Books - When God was a Rabbit - Sarah Winman


Star rating – 8/10

I love the joy of devouring a book at almost a single sitting, and this first novel by Sarah Winman was certainly one that is hard to put down. It is in two distinctly different but related parts in the life of a girl called Ellie. The first is told from her point of view as a child growing up in the 1970’s in Essex, then in Cornwall, after her family relocate there. Wiseman uses the voice of Ellie as her narrator very authentically and effectively, in a way that is reminiscent of Mark Haddon’s ‘The Curious Incident of the Dog in the Night-Time’.

Her friendship with Jenny Penny, who stick together almost like two social rejects, is very touching. As is her relationship with her pet rabbit, which she controversially, at least for some, calls God. Terrible thing happens to Ellie when she is nearly 6 years old, they are only implied but clear enough, but they are not discussed in the family at all– although they could surely have guessed at what had happened to her. She shares the secret only with her beloved brother Joe. It seems strange for the family not to have been able to be open about some things as they were about others, they are, for example, very open about lots of other things including sexuality and religion, being as they are children of the 60’s. Maybe that is just the way some families are, not everything is discussed, things are left hanging there.

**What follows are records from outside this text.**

def State.lacingEntry (s : State) (l : Nat) : UnitEntry :=
  match s.unitReason .lacing l with
  | none => UnitEntry.working
  | some 8 => ⟨4, 8, 0⟩
  | some 0x88 => ⟨1, 8, 0⟩
  | some r => outOf r 0

/-- A port's entry before it trains: bad, unlicensed, or what it last was (R35, R362). -/
def State.portEntry (s : State) (p : Nat) : UnitEntry :=
  match s.unitReason .port p with
  | some r => outOf r 0
  | none =>
    if !s.portLicensed p then ⟨3, 9, 0⟩
    else
      match s.storedPlan with
      | none => UnitEntry.portDown
      | some o => if [0, 1, 4].contains (o.get .port p).state.toNat then o.get .port p else UnitEntry.portDown

/-- The entries of a section that differ from WORKING. -/
def entriesOf (n : Nat) (f : Nat → UnitEntry) : SMap UnitEntry :=
  (upTo n).filterMap fun i => if f i = UnitEntry.working then none else some (i, f i)

/-- The REASON of each stack that a step took below a minimum: of the highest-numbered unit it removed of the kind whose
minimum is missed first, tiles before slices (R34). -/
def Plan.stackReasons (new old : Plan) : Plan :=
  (upTo 8).foldl (fun p k =>
    if !new.below k || old.below k then p
    else
      let gone := fun (kind : UnitKind) (ns : List Nat) => ns.filter fun n => (new.get kind n).isDisabled && !(old.get kind n).isDisabled
      let pick := if (new.stackTiles k).length < 48 then
          ((gone .tile ((upTo 52).map (52 * k + ·))).getLast?).map fun n => (new.get .tile n).reason
        else ((gone .slice ((upTo 64).map (64 * k + ·))).getLast?).map fun n => (new.get .slice n).reason
      match pick with
      | some r => { p with stackReason := smSet 0 p.stackReason k r }
      | none => p) new

/-- The plan that step 6 builds. -/
def State.buildPlan (s : State) : Plan :=
  let p : Plan := { Plan.empty with
    tile := entriesOf 416 s.tileEntry, slice := entriesOf 512 s.sliceEntry, welt := entriesOf 512 s.weltEntry
    hbmStack := entriesOf 16 s.hbmEntry, hbmChannel := entriesOf 512 s.channelEntry, lacing := entriesOf 14 s.lacingEntry
    port := entriesOf 18 s.portEntry }
  p.stackReasons Plan.empty

/-- The test that holds the device at step 6 (R406). -/
def State.holdCause (s : State) : Option Nat :=
  if s.defects.incomplete then some 8
  else if (upTo 8).any s.plan.below then some 1
  else if !s.plan.meets25 then some 2
  else none

/-- FLOOR_PLAN_BUILD (R402 step 6, R406): the plan is committed; a minimum that is missed holds the device, and otherwise the
ports train. -/
def execFloorPlanBuild (s : State) : Out :=
  if !(s.dev.mode matches .bringup) || !(s.dev.step matches .plan) then .next s
  else
    let s1 := s.commitPlan s.buildPlan 0
    match s1.holdCause with
    | some c => .next { s1.enterHeld c with dev.portsTrained := false, dev.found := [] }
    | none => .next { s1 with dev.found := [], dev.step := .ports, dev.attempts := [], fabric.ownId := s1.mram.fabricId }.portsDone

/-! ## The slip-on path (R415) -/

/-- A retirement that the slip-on path finds: in the record, the black box and the plan that is being rebuilt. -/
def State.retireSlip (s : State) (p : Plan) (c : Nat) : State × Plan :=
  let s1 := s.retireCold c
  let p1 := p.set .welt c ⟨2, 4, s1.weltDetail c⟩
  if (p1.get .welt (c ^^^ 1)).isWorking then (s1, p1.set .welt (c ^^^ 1) ⟨1, 5, s1.weltDetail (c ^^^ 1)⟩)
  else
    let gone := [min c (c ^^^ 1), max c (c ^^^ 1)].filter p1.sliceOk
    (s1, gone.foldl (fun q n => q.set .slice n (outOf 5 0)) p1)

/-- The flagged channels of selected stacks are scanned (R234). -/
def State.scanFlagged (s : State) (on : Nat → Bool) (scans : List StackScan) (p : Plan) : State × Plan :=
  let cs := (upTo 512).filter fun c => on (c / 64) && (s.chan c).testDue && (p.get .welt c).inService
  cs.foldl (fun (acc : State × Plan) c =>
    let (lost, t) := acc.1.steerBoth c (ofPass .scan (scansOf scans (c / 64))) false 2
    let t1 := t.setChan c { t.chan c with testDue := false }
    if lost then t1.retireSlip acc.2 c
    else (t1, let e := acc.2.get .welt c; acc.2.set .welt c { e with detail := t1.weltDetail c })) (s, p)

/-- Units that the path takes out of the plan: refused repairs, and the tiles of stacks that cannot power (R270, R432). -/
def State.slipLosses (s : State) (on : Nat → Bool) (lost : List UnitId) (p : Plan) : State × Plan :=
  let dead := ((upTo 8).filter fun k => on k && s.noPower k).flatMap fun k => (upTo 52).map (52 * k + ·)
  let s1 := dead.foldl (fun t n => t.findBad ⟨.tile, n⟩ 6) s
  let p1 := dead.foldl (fun q n => if q.tileOk n then q.set .tile n (outOf 6 0) else q) p
  let p2 := lost.foldl (fun q u => if (q.get u.kind u.num).isDisabled then q else q.set u.kind u.num (outOf 2 0)) p1
  let p3 := (upTo 16).foldl (fun q h =>
    let e := q.get .hbmStack h
    q.set .hbmStack h { e with
      detail := BitVec.ofNat 16 (s1.mram.hbmRows.filter fun r => r.applied && r.location.toNat / 2 ^ 30 == h).length }) p2
  (s1, p3)

/-- The licence in force decides the entries of the ports that are not bad (R35): a port it leaves out is UNLICENSED, and one
that it takes in has yet to train. -/
def State.licencePorts (s : State) (p : Plan) : Plan :=
  (upTo 18).foldl (fun q n =>
    let e := q.get .port n
    if e.isDisabled then q
    else if !s.portLicensed n then q.set .port n ⟨3, 9, 0⟩
    else if e.state = 3 then q.set .port n UnitEntry.portDown
    else q) p

/-- Steps 4 to 6 of the path for selected stacks: scrub, repairs, scans, and the rebuilt plan with ORIGIN 0x01. -/
def State.slipStacks (s : State) (on : Nat → Bool) (scans : List StackScan) (refused : List (BitVec 34)) : State :=
  let (s0, lost) := ((((upTo 8).filter on).foldl (fun t k => t.drainEnd k 0) s).resetStacks on).applyRepairs false on refused
  let s1 := ((upTo 8).filter on).foldl State.reopen { s0 with
    hbm.selfRefresh := s0.hbm.selfRefresh &&& BitVec.ofNat 16 (((upTo 16).filter fun h => !on (h / 2)).foldl (fun m h => m + 2 ^ h) 0) }
  let (s2, p2) := s1.scanFlagged on scans s1.plan
  let (s3, p3) := s2.slipLosses on lost p2
  let s4 := ((upTo 8).filter fun k => on k && s3.dev.stackUp.getLsbD k).foldl State.powerStack s3
  { s4.commitPlan ((s4.licencePorts p3).stackReasons s.plan) 1 with dev.found := [] }

/-- SLIP_ON (R6, R413, R415): the path of a warm or compute reset, or of stacks reset in READY, completes; a warm reset whose
DFW does not match the digest recorded at boot becomes cold (a device-fatal fault of cause 0x14, R510), and a minimum of R4 or R25 that is missed holds the device. -/
def execSlipOn (scans : List StackScan) (refused : List (BitVec 34)) (dfwMatches : Bool) (s : State) : Out :=
  match s.dev.mode, s.dev.step, s.dev.slip with
  | .bringup, .slip, some x =>
    if x.warm && !x.viaPair && !dfwMatches then .next (s.deviceFatal 0x14 (natToBytes 8 16) true)
    else
      let s1 := (if x.warm then s.finishJobs else s).slipStacks (fun _ => true) scans refused
      match s1.holdCause with
      | some c =>
        let s2 := if x.warm then s1.dropPorts else s1
        .next { s2.enterHeld c with dev.portsTrained := !x.warm }
      | none => if x.warm then .next { s1 with dev.step := .ports }.portsDone else .next s1.enterCheck
  | .ready, _, _ =>
    if s.dev.stackReset = 0 then .next s
    else
      let on := fun k => s.dev.stackReset.getLsbD k
      let s1 := s.resetAwls.slipStacks on scans refused
      let s2 := { s1 with dev.stackReset := 0 }
      let hold := fun (c : Nat) => { s2.enterHeld c with dev.portsTrained := true }
      if (upTo 8).any fun k => on k && s2.plan.below k then .next (hold 1)
      else if !s2.plan.meets25 then .next (hold 2)
      else .next s2
  | _, _, _ => .next s

/-! ## Step 8 (R409 to R411) -/

/-- A port's entry in a last: policy 0 for none. -/
def lastEntry (b : List Byte) (p : Nat) : LastEntry :=
  let e := cut b (16 + 8 * p) 8
  ⟨BitVec.ofNat 16 (le e 0 2), BitVec.ofNat 8 (le e 2 1), BitVec.ofNat 8 (le e 3 1), BitVec.ofNat 8 (le e 4 1)⟩

/-- What the comparison finds at a port: whether it differs from the entry, and whether it holds the device. -/
def State.comparePort (s : State) (e : LastEntry) (p : Nat) : Bool × Bool :=
  let x := s.port p
  let w := e.width.toNat
  let same := x.neighbourId == e.neighbour && decide (x.neighbourPort.toNat = e.nport.toNat)
  if e.policy = 0 then (x.up, false)
  else if !x.up then (true, e.policy == 1)
  else if !same then (true, true)
  else if w ≤ x.width then (false, false)
  else if w ≤ 2 * x.width then (true, e.policy == 1)
  else (true, true)

/-- The LAST_DIFF payload: port, expected entry, found neighbour, port and width. -/
def State.lastDiff (s : State) (e : LastEntry) (p : Nat) : List Byte :=
  let x := s.port p
  natToBytes 1 p ++ natToBytes 2 e.neighbour.toNat ++ [e.nport, e.width, e.policy] ++
  (if x.up then natToBytes 2 x.neighbourId.toNat ++ natToBytes 1 x.neighbourPort.toNat ++ natToBytes 1 x.width else natToBytes 4 0)

/-- LAST_COMPARE (R410, R411): every port against the last in force; READY, or HELD with CAUSE 0x03. -/
def execLastCompare (s : State) : Out :=
  if !(s.dev.mode matches .check) then .next s
  else
    let entry := fun p => match s.dev.last with | some b => lastEntry b p | none => ⟨0, 0, 0, 0⟩
    let s1 := ((upTo 18).filter fun p => (s.comparePort (entry p) p).1).foldl (fun t p => t.auditFw 8 0 (s.lastDiff (entry p) p)) s
    if (upTo 18).any fun p => (s.comparePort (entry p) p).2 then .next (s1.enterHeld 3) else .next s1.enterReady

end Sys2Proof.Machine
end

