-- ==== Sys2Proof/Certificates/Slice0/Obligations.lean ====
section
/-! DEFINITION. The statements for the provers, with the tables of commands that they range over. -/

open Sys2Proof Sys2Proof.Machine

/-! ## Steps, reset and the whole machine -/

/-- A step with commands waiting runs the one at the front on the state with the queue's rest. Readings of the model's own in
it: log entry 6. -/
def Obligations.StepRunsFrontCommand : Prop :=
  ∀ (c : Instr) (rest : List Instr) (s : State), step { s with pending := c :: rest } = exec c { s with pending := rest }

/-- A step with no command waiting lets one always-on cycle pass (a choice of the model, log entry 1): nothing happens in
OFF; otherwise the always-on counter rises by one, and outside AON only the tiles' cycle counts, the welts' test ages and the
ages of the scrub laps move with it: those of the tiles that are on, of the stacks whose welt has trained, and of the powered
stacks once HBM has trained. Readings of the model's own in it: log entries 1, 55. -/
def Obligations.IdleStepPassesOneCycle : Prop :=
  ∀ s : State, s.pending = [] →
    (s.dev.mode = .off → step s = .next s) ∧
    (s.dev.mode ≠ .off → s.dev.mode ≠ .aon → ∃ t, step s = .next t ∧
      t = { s with aon := s.aon + 1, tiles := t.tiles, welt.units := t.welt.units, hbm.counters := t.hbm.counters } ∧
      (∀ n, (s.tile n).power = .on → t.tile n = { s.tile n with quarterCycles := (s.tile n).quarterCycles + s.tileQuarters n }) ∧
      (∀ k < 8, t.weltStack k = { s.weltStack k with
        age := (s.weltStack k).age + if s.dev.weltTrained.getLsbD k then 1 else 0 }) ∧
      (∀ k < 8, ∀ off, Counters.get (smGet [] t.hbm.counters k) off =
        if s.dev.hbmTrained = true ∧ s.dev.stackUp.getLsbD k = true ∧ (off = 0x160 ∨ off = 0x168 ∨ off = 0x170) then
          satAdd64 (Counters.get (smGet [] s.hbm.counters k) off) 1
        else Counters.get (smGet [] s.hbm.counters k) off))

namespace Sys2Proof.Machine

/-- Reset values of BAR0 registers, by offset. -/
def barResets : List (Nat × Nat) :=
  [(0x0000, 0xA7E00880), (0x0004, 0), (0x0020, 0), (0x0024, 0), (0x0028, 0), (0x002C, 0), (0x0030, 0), (0x0034, 0), (0x0050, 0),
   (0x0054, 0), (0x0058, 0), (0x0060, 0), (0x0070, 0), (0x0074, 0), (0x0078, 0), (0x007C, 0), (0x1000, 0), (0x1008, 0),
   (0x1020, 1), (0x1024, 0), (0x1028, 0), (0x1030, 0), (0x1034, 0), (0x2004, 0), (0x2008, 0), (0x200C, 0), (0x3000, 0),
   (0x4000, 200), (0x4020, 0), (0x4024, 0), (0x500C, 200), (0x5020, 0), (0x5024, 0), (0x6008, 0), (0x600C, 0x9C4), (0x6010, 0x40),
   (0x6014, 0)]

/-- Reset values of registers of the indirect spaces, by space and offset. -/
def indResets : List (Nat × Nat × Nat) :=
  [(0, 0, 0), (0, 8, 0x480), (1, 0, 0x3C), (1, 4, 0x060C0C18), (1, 8, 8), (2, 4, 0x5A0), (2, 8, 4), (4, 8, 3), (4, 0x10, 4096),
   (4, 0x14, 2048), (4, 0x18, 1024), (4, 0x1C, 512), (4, 0x100, 768), (4, 0x120, 768), (4, 0x140, 384), (4, 0x160, 444),
   (4, 0x180, 283), (4, 0x1A0, 96)]

/-- After reset the device is OFF with nothing waiting, no job, no group and no ring enabled; the policy in force is the
factory policy with flags 0x6C, no fabric ID is assigned, the audit log is empty, and every register holds its reset
value. -/
def ResetState : Prop :=
  State.reset.dev.mode = .off ∧ State.reset.pending = [] ∧ State.reset.jobs = [] ∧ (∀ t, State.reset.tile t = Tile.reset) ∧
    (∀ r, (State.reset.ring r).enable = false) ∧ State.reset.policy.flags = 0x6C ∧ State.reset.mram.fabricId = 0xFFFF ∧
    State.reset.mram.auditHead = 0 ∧ State.reset.mram.bbHead = 0 ∧
    (∀ e ∈ barResets, State.reset.readBar0 e.1 = e.2) ∧ (∀ e ∈ indResets, State.reset.readInd e.1 e.2.1 = e.2.2)

/-- The byte memories are in their canonical form after reset. -/
def ResetMemoriesCanonical : Prop := State.reset.memoriesWf = true

end Sys2Proof.Machine

/-- ResetState and ResetMemoriesCanonical, together. Readings of the model's own in it: log entries 1, 6, 10, 11, 12, 13. -/
def Obligations.StateAfterReset : Prop := ResetState ∧ ResetMemoriesCanonical

/-- Every step that goes on keeps the byte memories in their canonical form and what is fused into the part; it takes exactly
the front command from the queue; and only a step with an empty queue moves the always-on counter, by one, and not in OFF.
Readings of the model's own in it: log entries 1, 6, 12, 13. -/
def Obligations.EveryStepKeepsTheMachineSound : Prop :=
  ∀ s t : State, s.memoriesWf = true → step s = .next t →
    t.memoriesWf = true ∧ t.part = s.part ∧ t.pending = s.pending.tail ∧
      t.aon = if s.pending = [] ∧ s.dev.mode ≠ .off then s.aon + 1 else s.aon

/-- No command is refused, in any state; and a command that is well formed never ends in a fault. Readings of the model's own
in it: log entries 4, 5. -/
def Obligations.NoCommandIsRefused : Prop :=
  ∀ (c : Instr) (s : State), (∀ r, exec c s ≠ .refused r) ∧ (c.wf = true → ∃ t, exec c s = .next t)

/-! ## Scalar instructions -/

namespace Sys2Proof.Machine

/-- A scalar instruction: its constructor, its class and OP (R129, R133, R134, R136), its operand shape, and the value it
writes to RD of a thread. -/
structure ScalarRow where
  instr : Site → BitVec 52 → Instr
  cls : Nat
  op : Nat
  shape : Nat → Shape
  value : Issue → Nat → Word

/-- An IALU operation of RA and the second source, which is RB, or IMM in Form I. -/
def ialuRow (instr : Site → BitVec 52 → Instr) (op : Nat) (f : Word → Word → Word) : ScalarRow :=
  ⟨instr, 0, op, fun w => ialuShape w 1, fun i l => f (i.grp.reg l (insRA i.word))
    (if insI i.word then BitVec.ofNat 32 (insIMM i.word) else i.grp.reg l (insRB i.word))⟩

/-- The results of R133 and of MOVI (R136), in the arithmetic of 32-bit words. -/
noncomputable def integerRows : List ScalarRow := [
  ialuRow .add 0x00 fun a b => a + b,
  ialuRow .sub 0x01 fun a b => a - b,
  ialuRow .mul 0x02 fun a b => a * b,
  ialuRow .mulhi 0x03 fun a b => ((a.signExtend 64 * b.signExtend 64) >>> 32).setWidth 32,
  ialuRow .mulhu 0x04 fun a b => ((a.setWidth 64 * b.setWidth 64) >>> 32).setWidth 32,
  ialuRow .andI 0x05 fun a b => a &&& b,
  ialuRow .orI 0x06 fun a b => a ||| b,
  ialuRow .xorI 0x07 fun a b => a ^^^ b,
  ialuRow .shl 0x08 fun a b => a <<< (b.toNat % 32),
  ialuRow .shr 0x09 fun a b => a >>> (b.toNat % 32),
  ialuRow .shra 0x0A fun a b => a.sshiftRight (b.toNat % 32),
  ialuRow .minI 0x0B fun a b => if a.toInt ≤ b.toInt then a else b,
  ialuRow .maxI 0x0C fun a b => if a.toInt ≤ b.toInt then b else a,
  ialuRow .minu 0x0D fun a b => if a ≤ b then a else b,
  ialuRow .maxu 0x0E fun a b => if a ≤ b then b else a,
  ⟨.sel, 0, 0x10, fun w => ⟨1, 1, 1, 1, true, false, insMOD w == 0, 0, false, false⟩, fun i l =>
    if i.grp.reg l (insRC i.word) = 0 then i.grp.reg l (insRB i.word) else i.grp.reg l (insRA i.word)⟩,
  ⟨.popc, 0, 0x11, unaryShape, fun i l =>
    BitVec.ofNat 32 ((List.range 32).countP fun k => (i.grp.reg l (insRA i.word)).getLsbD k)⟩,
  ⟨.clz, 0, 0x12, unaryShape, fun i l =>
    BitVec.ofNat 32 ((List.range 32).countP fun k => (i.grp.reg l (insRA i.word)).toNat < 2 ^ k)⟩,
  ⟨.movi, 3, 0, fun w => ⟨1, 0, 0, 0, false, true, insMOD w == 0, 0, false, true⟩, fun i _ => BitVec.ofNat 32 (insIMM i.word)⟩]

/-- The comparison of SET by MOD (R133). -/
def setHolds (md : Nat) (a b : Word) : Bool :=
  match md with
  | 0 => a == b
  | 1 => a != b
  | 2 => a.slt b
  | 3 => a.sle b
  | 4 => a.ult b
  | _ => a.ule b

/-- SET (R133) writes 1 or 0. -/
noncomputable def setRow : ScalarRow :=
  ⟨.setI, 0, 0x0F, fun w => ialuShape w 6, fun i l =>
    if setHolds (insMOD i.word) (i.grp.reg l (insRA i.word))
      (if insI i.word then BitVec.ofNat 32 (insIMM i.word) else i.grp.reg l (insRB i.word)) then 1 else 0⟩

end Sys2Proof.Machine

/-- Every integer instruction completes wherever it issues: each thread of the set gets the result in RD and moves past the
instruction; nothing else of the group, the tile or the device changes, but the tile's count of instructions. Readings of the
model's own in it: log entries 24, 25, 170. -/
def Obligations.IntegerInstructionResults : Prop :=
  ∀ e ∈ integerRows ++ [setRow], ∀ (site : Site) (low : BitVec 52) (s : State) (i : Issue),
    Issues s site (insWord e.cls e.op low) (e.shape (insWord e.cls e.op low)) i →
    ∃ t g, exec (e.instr site low) s = .next t ∧ GroupOnly s t i g ∧
      Writes i g (insRD (insWord e.cls e.op low)) (e.value i) ∧ Passes i g ∧
      g.bare = i.grp.bare

namespace Sys2Proof.Machine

The second half of the book sees Ellie as an adult, but still the events and characters of her childhood shape and haunt her. Her close relationship with her brother is one of the central themes, and the effect it has on Ellie when it is destabilised by tragic events.

At times the novel is hilariously funny, as where a young and precocious Ellie auditions for the school Nativity play in her actress aunt’s sunglasses to look more glamorous, and shocks the teachers by her inappropriate language. At other times it is totally sad and moving. But it is always completely engaging.

Just to nit pick slightly, there are perhaps a few too many themes and events in the book – so that it sometimes feels like a bit of a patchwork quilt. And the prediction of the events of 9/11 via tarot cards seems a bit clumsy. But this is an amazing first novel, with wonderful descriptive qualities, and great characterisation. Sarah Winman is certainly a very talented writer, and if this book is anything to go by, her future efforts will certainly be something to look forward to and to savour, at a single sitting or otherwise.

1 comment:

  1. I've read this book once, and at first found it confusing. But when I looked back at it, I noticed the beauty and talent that Winman put into this novel. I recommend it to whoever is looking for an inspirational read :)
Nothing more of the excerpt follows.